- What the task requires:
Only the lines of the data below from the one with "def cTktExpired : Nat := 0x19" through the one with "def hdlSize (h : Nat) : Nat := nfield h 15 4" are wanted. Repeat them exactly.

- Records for the exercise:
=== Section Start ===

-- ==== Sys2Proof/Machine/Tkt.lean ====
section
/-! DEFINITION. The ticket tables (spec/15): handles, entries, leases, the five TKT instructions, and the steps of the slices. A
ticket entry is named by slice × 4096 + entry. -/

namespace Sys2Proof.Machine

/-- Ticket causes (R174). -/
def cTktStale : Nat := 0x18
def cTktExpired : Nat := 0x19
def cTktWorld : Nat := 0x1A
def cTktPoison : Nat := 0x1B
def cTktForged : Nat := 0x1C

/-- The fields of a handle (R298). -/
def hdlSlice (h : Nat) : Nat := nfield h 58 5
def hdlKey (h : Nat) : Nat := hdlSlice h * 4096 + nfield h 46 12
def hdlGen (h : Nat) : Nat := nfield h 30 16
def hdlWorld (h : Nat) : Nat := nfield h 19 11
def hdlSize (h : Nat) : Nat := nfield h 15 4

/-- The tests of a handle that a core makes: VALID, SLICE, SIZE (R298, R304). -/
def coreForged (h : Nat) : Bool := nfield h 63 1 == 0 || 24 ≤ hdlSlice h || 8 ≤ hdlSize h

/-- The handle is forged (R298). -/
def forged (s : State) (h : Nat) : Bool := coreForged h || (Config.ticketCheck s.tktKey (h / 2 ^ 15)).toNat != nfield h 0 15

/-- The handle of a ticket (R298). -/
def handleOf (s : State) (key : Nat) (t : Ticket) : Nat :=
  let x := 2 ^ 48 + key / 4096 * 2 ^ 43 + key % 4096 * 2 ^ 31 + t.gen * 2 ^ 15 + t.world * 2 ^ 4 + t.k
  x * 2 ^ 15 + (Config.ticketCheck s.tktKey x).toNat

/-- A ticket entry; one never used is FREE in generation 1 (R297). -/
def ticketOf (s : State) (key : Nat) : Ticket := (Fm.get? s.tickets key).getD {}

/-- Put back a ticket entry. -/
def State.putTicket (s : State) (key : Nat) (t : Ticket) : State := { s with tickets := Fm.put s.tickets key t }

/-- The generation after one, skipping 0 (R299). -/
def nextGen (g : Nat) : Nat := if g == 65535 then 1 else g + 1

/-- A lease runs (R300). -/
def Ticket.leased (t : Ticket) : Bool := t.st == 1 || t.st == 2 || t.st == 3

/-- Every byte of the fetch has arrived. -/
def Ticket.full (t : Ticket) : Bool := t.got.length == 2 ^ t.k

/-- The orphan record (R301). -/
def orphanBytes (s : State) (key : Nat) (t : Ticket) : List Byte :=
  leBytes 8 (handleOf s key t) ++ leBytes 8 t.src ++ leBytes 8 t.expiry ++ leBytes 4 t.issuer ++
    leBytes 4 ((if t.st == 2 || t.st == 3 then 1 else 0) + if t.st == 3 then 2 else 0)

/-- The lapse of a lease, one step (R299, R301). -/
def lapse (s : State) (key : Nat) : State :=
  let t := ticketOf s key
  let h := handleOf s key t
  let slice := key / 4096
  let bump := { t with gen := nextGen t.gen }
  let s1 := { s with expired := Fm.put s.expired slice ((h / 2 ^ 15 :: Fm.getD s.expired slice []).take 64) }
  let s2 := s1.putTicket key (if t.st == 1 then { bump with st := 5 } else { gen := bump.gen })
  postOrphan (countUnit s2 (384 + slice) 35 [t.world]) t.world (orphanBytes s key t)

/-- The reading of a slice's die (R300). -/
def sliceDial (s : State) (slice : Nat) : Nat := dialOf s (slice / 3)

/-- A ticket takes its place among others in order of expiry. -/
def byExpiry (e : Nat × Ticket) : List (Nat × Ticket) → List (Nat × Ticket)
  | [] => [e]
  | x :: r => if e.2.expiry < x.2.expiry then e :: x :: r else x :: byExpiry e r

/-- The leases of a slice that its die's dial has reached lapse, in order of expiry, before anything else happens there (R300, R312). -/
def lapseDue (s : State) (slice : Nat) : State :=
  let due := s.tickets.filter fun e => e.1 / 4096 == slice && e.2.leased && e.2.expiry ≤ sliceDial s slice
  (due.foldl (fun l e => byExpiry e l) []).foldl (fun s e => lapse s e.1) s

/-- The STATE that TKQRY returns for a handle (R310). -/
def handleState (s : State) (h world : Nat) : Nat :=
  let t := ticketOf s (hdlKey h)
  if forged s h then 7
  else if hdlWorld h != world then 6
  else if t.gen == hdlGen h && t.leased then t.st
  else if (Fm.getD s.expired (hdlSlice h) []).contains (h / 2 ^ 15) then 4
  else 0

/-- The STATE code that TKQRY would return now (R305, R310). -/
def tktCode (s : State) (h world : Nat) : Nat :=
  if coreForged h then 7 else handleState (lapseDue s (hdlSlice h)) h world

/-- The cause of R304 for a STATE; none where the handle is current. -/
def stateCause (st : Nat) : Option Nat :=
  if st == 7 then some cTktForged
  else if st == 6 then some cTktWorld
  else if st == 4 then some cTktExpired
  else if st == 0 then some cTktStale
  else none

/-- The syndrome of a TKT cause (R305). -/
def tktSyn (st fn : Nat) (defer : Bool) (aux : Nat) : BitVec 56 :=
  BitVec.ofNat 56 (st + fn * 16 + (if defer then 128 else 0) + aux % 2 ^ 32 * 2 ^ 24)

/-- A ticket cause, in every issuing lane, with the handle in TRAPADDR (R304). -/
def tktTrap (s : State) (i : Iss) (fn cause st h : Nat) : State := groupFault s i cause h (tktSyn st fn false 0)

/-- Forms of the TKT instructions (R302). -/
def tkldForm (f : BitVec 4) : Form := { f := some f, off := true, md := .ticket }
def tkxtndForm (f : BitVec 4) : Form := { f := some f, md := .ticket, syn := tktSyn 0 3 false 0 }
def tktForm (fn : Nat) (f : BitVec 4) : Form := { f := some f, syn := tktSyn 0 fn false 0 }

=== Section End ===

- Solution for this problem:
def cTktExpired : Nat := 0x19
def cTktWorld : Nat := 0x1A
def cTktPoison : Nat := 0x1B
def cTktForged : Nat := 0x1C

/-- The fields of a handle (R298). -/
def hdlSlice (h : Nat) : Nat := nfield h 58 5
def hdlKey (h : Nat) : Nat := hdlSlice h * 4096 + nfield h 46 12
def hdlGen (h : Nat) : Nat := nfield h 30 16
def hdlWorld (h : Nat) : Nat := nfield h 19 11
def hdlSize (h : Nat) : Nat := nfield h 15 4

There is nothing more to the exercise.